Friday, July 6, 2012

Guest Post: PCT National Phase Applications – No Amendments at the time of filing at IPO

A well-wisher from a prominent IP law firm has written the following guest post on the recently issued Circular by the IPO on July 2, 2012 with respect to National Phase PCT Applications. Below is the guest post:

The new Controller General of Patents, Mr. Chaitanya Prasad has issued a Circular with regard to the handling of PCT National Phase applications entering India. The Circular dated July 2, 2012 can be accessed here.

According to the instructions contained therein, the Indian National Phase application PCT application needs to be identical with the published PCT application. The premise given in this regard is that IPO wants to simplify the filing procedure.
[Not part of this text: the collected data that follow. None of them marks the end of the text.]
-- ==== Sys2Proof/Machine/Preempt.lean ====
section
/-! DEFINITION. Pre-emption, the save and the resume of a gang, the accesses issued again, the driver's resume after a trap, the
pager's page-in, and the fault queue's FQCLOSE and FQHEAD (spec 03, R77; 08, R201; 10, R271, R286 to R289; 14, R325, R326, R328,
R334). -/

namespace Sys2Proof.Machine

/-! Halting (spec 10, R286; 14, R340). -/

/-- `PREEMPT_REQUEST`. -/
def execPreemptRequest (t : Target) (s : State) : Out :=
  let p (g : Gang) : Bool := match t with
    | .gang id => g.id == id
    | .launch id => g.launch == id
    | .die d => g.die == d
  event (s.powered && s.gangs.any (fun g => p g && g.status == .running)) (s.preempt p)

/-! The save (spec 10, R287, R288; 14, R328, R334). -/

/-- Nothing of the gang that the save waits for is under way. -/
def State.quiet (s : State) (g : Gang) : Bool :=
  s.drains g.id &&
  s.engines.all (fun o => o.gang != g.id || !o.restarts || o.stage == .halted || o.stage == .stopped)

/-- A register at or above the block's live number that nothing in the block has written may be dropped (spec 02, R39). -/
def dropDead (live : Nat) (written : List Nat) (draw : Nat) (regs : Tab Word) : Tab Word :=
  regs.filter (fun r => r.1 < live || written.contains r.1 || !Config.saveDrops (draw + r.1))

/-- The header of a thread's block, as it stands in memory. -/
def State.blockHeader (s : State) (w : Workgroup) (world : Nat) (t : Thread) : Option Header :=
  match s.translate w.home world t.block.toNat with
  | .ok x =>
    let c : Code := BitVec.ofNat 64 (leWord (memBytes s.mem x.key 8))
    if isHeader c then some (headerOf c) else none
  | .error _ => none

/-- Threads and scalar registers as the save keeps them. A thread not yet in a block has written nothing in it, and keeps all. -/
def State.saveRegs (s : State) (wg : Nat) : State :=
  match s.wg? wg with
  | none => s
  | some w =>
    let world := s.worldOfWg wg
    let keep (i : Nat) (t : Thread) : Thread :=
      match (if t.left == 0 then none else s.blockHeader w world t) with
      | some h => { t with vregs := dropDead h.vlive.toNat t.written (s.draws + i * 1024) t.vregs }
      | none => t
    let s := { s with threads := s.threads.map (fun (t : Nat × Thread) => if t.1 / 8192 == wg then (t.1, keep (t.1 % 8192) t.2) else t) }
    let slive (hg : Nat) : Nat :=
      let mine := (List.range 32).filterMap (fun i =>
        let t : Thread := s.thread wg (hg * 32 + i)
        if t.status == TStatus.ended then none
        else if t.left == 0 then some 384
        else some (match s.blockHeader w world t with | some h => h.slive.toNat | none => 384))
      mine.foldl max 0
    let sregs := w.sregs.filter (fun r =>
      r.1 % 512 < slive (r.1 / 512) || w.swritten.contains r.1 || !Config.saveDrops (s.draws + 2 ^ 24 + r.1))
    { s.modWg wg (fun w => { w with sregs }) with draws := s.draws + 2 ^ 25 }

/-- Present pages that were written go to their backing lines, and the entries are saved with P = 0; none if a line is wanting. -/
def State.savePages (s : State) (mine : List Nat) : Option State :=
  (s.stt.filter (fun x => mine.contains x.wg && x.present)).foldl (fun (s : Option State) x => s.bind (fun s => s.evict x)) (some s)

/-- The image of a world's next save: sealed where the world is protected, with a zero tag where it is not (spec 14, R334). The body is
the gang's own record (assumption 18). -/
def State.saggarOf (s : State) (world : Nat) (w : World) : Saggar :=
  let seq := w.saveSeq + 1
  { world := BitVec.ofNat 8 world, kind := 1, len := Config.contextBytes s.draws, seq, nonce := Config.saveNonce s.draws
    tag := if w.prot then Config.saveTag world seq else 0 }

/-- The gang is saved and its cluster is free: its groups and bins hold no records, and the world's next sequence number is its last. -/
def State.saveGang (s : State) (g : Gang) : State :=
  let mine := s.wgsOf g.id
  let s := mine.foldl State.saveRegs s
  let s := { s with
    groups := mapIf (fun x => mine.contains x.wg) (fun x => { x with core := noCore }) s.groups
    bins := mapIf (fun x => mine.contains x.wg) (fun x => { x with core := noCore }) s.bins
    stt := mapIf (fun x => mine.contains x.wg) (fun x => { x with core := noCore }) s.stt
    draws := s.draws + 1 }
  let image := (s.world? g.world).map (s.saggarOf g.world)
  let s := s.modWorld g.world (fun w => { w with saveSeq := w.saveSeq + 1, lastSeq := assocSet g.id (w.saveSeq + 1) w.lastSeq })
  s.modGang g.id (fun x => { x with
    status := .saved, waits := x.waits || g.status == .trapped, saggar := image, sealed := image, savedAt := s.nextId })

/-- `CONTEXT_SAVE_COMPLETE`. -/
def execContextSaveComplete (gang : Nat) (s : State) : Out :=
  match s.gang? gang with
  | none => .refused .notEnabled
  | some g =>
    let halted := g.status == .halting || g.status == .trapped || g.status == .stalled
    if !halted || !s.quiet g then .refused .notEnabled
    else eventOf ((s.savePages (s.wgsOf gang)).map (fun s => s.saveGang g))

/-! Accesses issued again (spec 08, R193; 10, R289). -/

/-- What a flight does to memory. -/
def FlightKind.access : FlightKind → Access
  | .store => .write
  | .atomic .. => .atomic
  | _ => .read

/-- What the elements of a marked access meet now, on the core its gang runs on. Ranges registered since the first issue are those of
operations that the matrices keep after it, and do not stop it (spec 07, R190). -/
def State.replayCond (s : State) (f : Flight) : Cond :=
  f.elems.foldl (fun c x =>
    let p := s.permit f.core f.world (Config.dieOfCore f.core) x.va f.kind.access
    let e : Cond := match p.2 with | some t => { elems := [{ x with key := t.key, green := pteGreen t.leaf.pte }] } | none => {}
    (c.and p.1).and e) {}

/-- The record of a condition that a marked access meets. -/
def State.flightRecord (s : State) (f : Flight) (code va : Nat) (mal : Bool) : FaultRec :=
  { FaultRec.none with
    daddr := BitVec.ofNat 56 va, iaddr := f.iaddr, lanes := laneMask f.tids, lctr := BitVec.ofNat 16 (s.launchOf f).lctr
    core := BitVec.ofNat 10 f.core, hgrp := BitVec.ofNat 8 (hgrpOf (f.tids.headD 0)), wr := f.kind.access != .read, mal
    code := BitVec.ofNat 8 code }

/-- A marked access meets a trap: its gang halts as at the instruction, and waits for the driver. -/
def State.replayTrap (s : State) (f : Flight) (code va : Nat) (mal : Bool) : State :=
  (s.driverStop f.gang).pushRecord f.world (s.flightRecord f code va mal)

/-- Pages of scratchpad elements. -/
def State.flightPages (s : State) (f : Flight) : List (Workgroup × Nat) :=
  f.elems.flatMap (fun x => match s.wg? ((x.key - keySpad) / 2 ^ 24) with
    | some w => (pagesOf x.va x.size).map (fun p => (w, p))
    | none => [])

/-- Whether a marked access gets the miss-status entries it needs beside those of its instruction's other lanes (spec 08, R194). -/
def State.reissueMiss (s : State) (f : Flight) (xs : List Elem) : Miss :=
  let mine := s.flights.filter (fun x => x.batch == f.batch && x.core == f.core && x.part == f.part && !x.replay && !x.poisoned)
  let need := if f.lines.isEmpty then [] else (linesOf xs).filter (fun n => !mine.any (fun x => x.lines.contains n))
  s.missOf f.core f.part need.length f.rejects f.rejectedAt

/-- An access whose POISON lowered the count counts again when it is issued again (spec 02, R40; 08, R193). -/
def State.countAgain (s : State) (f : Flight) : State :=
  if f.uncounted then (s.modLive f.wg f.tids (fun t => t.issued f.inLd)).modFlight f.id (fun f => { f with uncounted := false }) else s

/-- A marked access meets a page that is out: what `first` does happens once for it. -/
def State.meet (s : State) (f : Flight) (first : State → State) : State :=
  if f.met then s else (first s).modFlight f.id (fun f => { f with met := true })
The above guidelines have in any way been included in the said Circular as a clarification to the earlier guidelines in the Patent Manual of the IPO which states:

  • For the National Phase Application, the title, description, drawings, abstract and claims as filed with the International Application under PCT shall be taken as the Complete Specification [Section10(4A)].
  • The applicant may make a request to the Controller for amendment of the complete specification which was filed with the National Phase Application, as a separate request in Form-13, along with the application.
To clarify the last point, the present Circular says that “It is clarified that the IPO does not allow an applicant to amend the specification or the related documents before he actually enters National Phase in India.

Putting two and two together, what this means is that no amendments can be carried out in the National Phase application, not withstanding any unpatentable subject matter or any noticeable error which would otherwise need a correction, at the time of entering India. Ditto in cases where there is a change in ownership and PCT/IB/306 has not yet been issued.

However, if the applicant wishes to carry out any amendments, he can do so only by way of filing a Form 13/Form 6 along with the necessary fees (even along with the application). Needless to say, the guidelines simply reek of intent to increase Form 13/Form 6 filings and in turn the revenue for the IPO.

In the past, an applicant would simply enter India with an amended set of claims deleting claims which are otherwise unpatentable, thus saving considerable costs. Moreover, if some error had occurred in the published PCT application, they would file the corrected application in India again to save duplicity of efforts and costs.

What is more disturbing is that in light of the new instructions, the applicants will have to pay for claims which may be prima facie unpatentable in India only to have them removed at the time of prosecution. In majority of pharma and biotech cases as well as some software based inventions, the applicant may wish to delete certain claims at the time of filing itself, knowing well the prohibitions under section 3.

The new circular prohibits any such activity and puts the applicants in a double jeopardy – one, they have to pay up for claims containing subject matter otherwise unpatentable in India, and two – those claims will eventually have to be deleted during prosecution.